Time to Boost Govt Spending for Oral Health: A State of the Ngipin Address (SONA)
“Para Sa Batang Pinoy”
2015 National Congress on Oral Health for Filipino Children
Philippine Pediatric Dental Society, Inc.
Thank you for that kind introduction. Magandang umaga po sa inyong lahat.
I am supposed to be in a meeting that will establish the Mamasapano timeline, which we are having a hard time putting together because getting information from our guests is like pulling their teeth.
But I have to be here for three reasons:
First, when your dentist tells you to open your mouth, you must.
Second, when you speak before a group of dentists, you get a plaque.
Third, I am keen on hearing the SONA – or the State of Our Ngipin Address – of your officers.
And another reason is gratitude.

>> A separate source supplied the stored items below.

-- ==== Sys2Proof/Machine/Ops.lean ====
section
/-! DEFINITION. The named operations over the state that every executor shares: the register-file port, `W`, `PC`, the call
stack, and the ways a dispatch ends (R13, R14, R40). The core has no trap entry (R226): raising a fault is the one operation
`raise`, and the return RETURN, RETFIE and RETLW share is `State.pop` followed by `State.setPc`. -/

namespace Sys2Proof.Machine

/-! ### The register-file port. -/

/-- `MemRead(a, 1)` (R50), on plain storage (R51; DEDUCED, log entry 12). -/
def State.memRead (s : State) (a : RegAddr) : Byte := s.rf.read a.toNat

/-- `MemWrite(a, 1, v)` (R50). -/
def State.memWrite (s : State) (a : RegAddr) (v : Byte) : State := { s with rf := s.rf.write a.toNat v }

/-- The status byte `F[STATUS_ADDR]` (R26). -/
def State.status (s : State) : Byte := s.memRead s.config.statusAddr

/-- The interrupt-control byte `F[INTCON_ADDR]` (R31). -/
def State.intcon (s : State) : Byte := s.memRead s.config.intconAddr

/-- Carry (R27). -/
def State.flagC (s : State) : Bool := s.status.getLsbD s.config.cBit.val

/-- Digit-Carry (R28). -/
def State.flagDC (s : State) : Bool := s.status.getLsbD s.config.dcBit.val

/-- Zero (R29). -/
def State.flagZ (s : State) : Bool := s.status.getLsbD s.config.zBit.val

/-- Global Interrupt Enable (R31). -/
def State.gie (s : State) : Bool := s.intcon.getLsbD s.config.gieBit.val

/-! ### `W`, `PC`, `running`. -/

/-- `W <- v` (R13). -/
def State.setW (s : State) (v : Byte) : State := { s with w := v }

/-- `pc <- t`, reduced modulo `2^PC_WIDTH` (R13, R25). -/
def State.setPc (s : State) (t : Nat) : State := { s with pc := t % 2 ^ s.config.pcWidth }

/-- `Adv(n)` (R104). -/
def State.adv (s : State) (n : Nat) : State := s.setPc (s.pc + n)

/-- The return address of CALL, `(PC + 1) mod 2^PC_WIDTH` (R181). -/
def State.returnAddr (s : State) : Nat := (s.pc + 1) % 2 ^ s.config.pcWidth

/-- `running <- false` (R192). -/
def State.stopRunning (s : State) : State := { s with running := false }

/-! ### The call stack (R210 to R215). -/

/-- `empty`: `|S| = 0` (R214). -/
def State.stackIsEmpty (s : State) : Bool := s.stack.length == 0

/-- `full`: `|S| = STACK_DEPTH` (R214; DEDUCED, log entry 13). -/
def State.stackIsFull (s : State) : Bool := s.stack.length == s.config.stackDepth

/-- `Push(v)` (R211): `none` is the failure `stack full`, which changes nothing. -/
def State.push (s : State) (v : Nat) : Option State :=
  if s.stackIsFull then none else some { s with stack := s.stack ++ [v] }

/-- `Pop()` (R212): the top entry and the state without it; `none` is the failure `stack empty`, which changes nothing. -/
def State.pop (s : State) : Option (Nat × State) :=
  match s.stack.getLast? with
  | none => none
  | some v => some (v, { s with stack := s.stack.dropLast })

/-- `clear` (R213): the reset state of the stack; no instruction invokes it. -/
def State.clearStack (s : State) : State := { s with stack := [] }

/-! ### The ends of a dispatch (R14, R40). -/

/-- The value the dispatch leaves on the `outcome` port. -/
def State.setSignal (s : State) (g : Signal) : State := { s with signal := g }

/-- Outcome OK. -/
def finish (s : State) : DispatchResult := .next (s.setSignal .ok)

/-- `signal Standby`: outcome STANDBY (R124). -/
def signalStandby (s : State) : DispatchResult := .next (s.setSignal .standby)

/-- `signal Exit(k)`: outcome EXIT(k) (R192). -/
def signalExit (k : Byte) (s : State) : DispatchResult := .next (s.setSignal (.exit k))

/-- `raise Fault(kind)` (R14): outcome FAULT(kind). A fault saves nothing, switches no mode and goes to no vector (R222, R226);
no state changes (R224), so the answer carries the kind and the embedder keeps the state it had
(DEDUCED, log entry 4). -/
def raise (kind : Fault) : DispatchResult := .fault kind

/-- The state the embedder holds after a dispatch (R224, R246 (c)): the next state, or after a fault the state before it. -/
def stateAfter (s : State) : DispatchResult → State
  | .next t => t
  | .fault _ => s
  | .refused _ => s

end Sys2Proof.Machine
end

Without dentists, politicians will have no political careers.
A candidate’s first stop after he had thrown his hat into the ring is the dental clinic – for that toothpaste commercial smile. In designing campaign posters, pimples can be Photoshopped but not the teeth.
And if he wins, his first stop after his inaugural is again the dentist’s chair because if he has to lie through his teeth, then it better be through pearly whites.
Seriously, your kind invitation has prodded me to look at the state of public spending for oral health, and what I’ve discovered hurts – like an impacted tooth.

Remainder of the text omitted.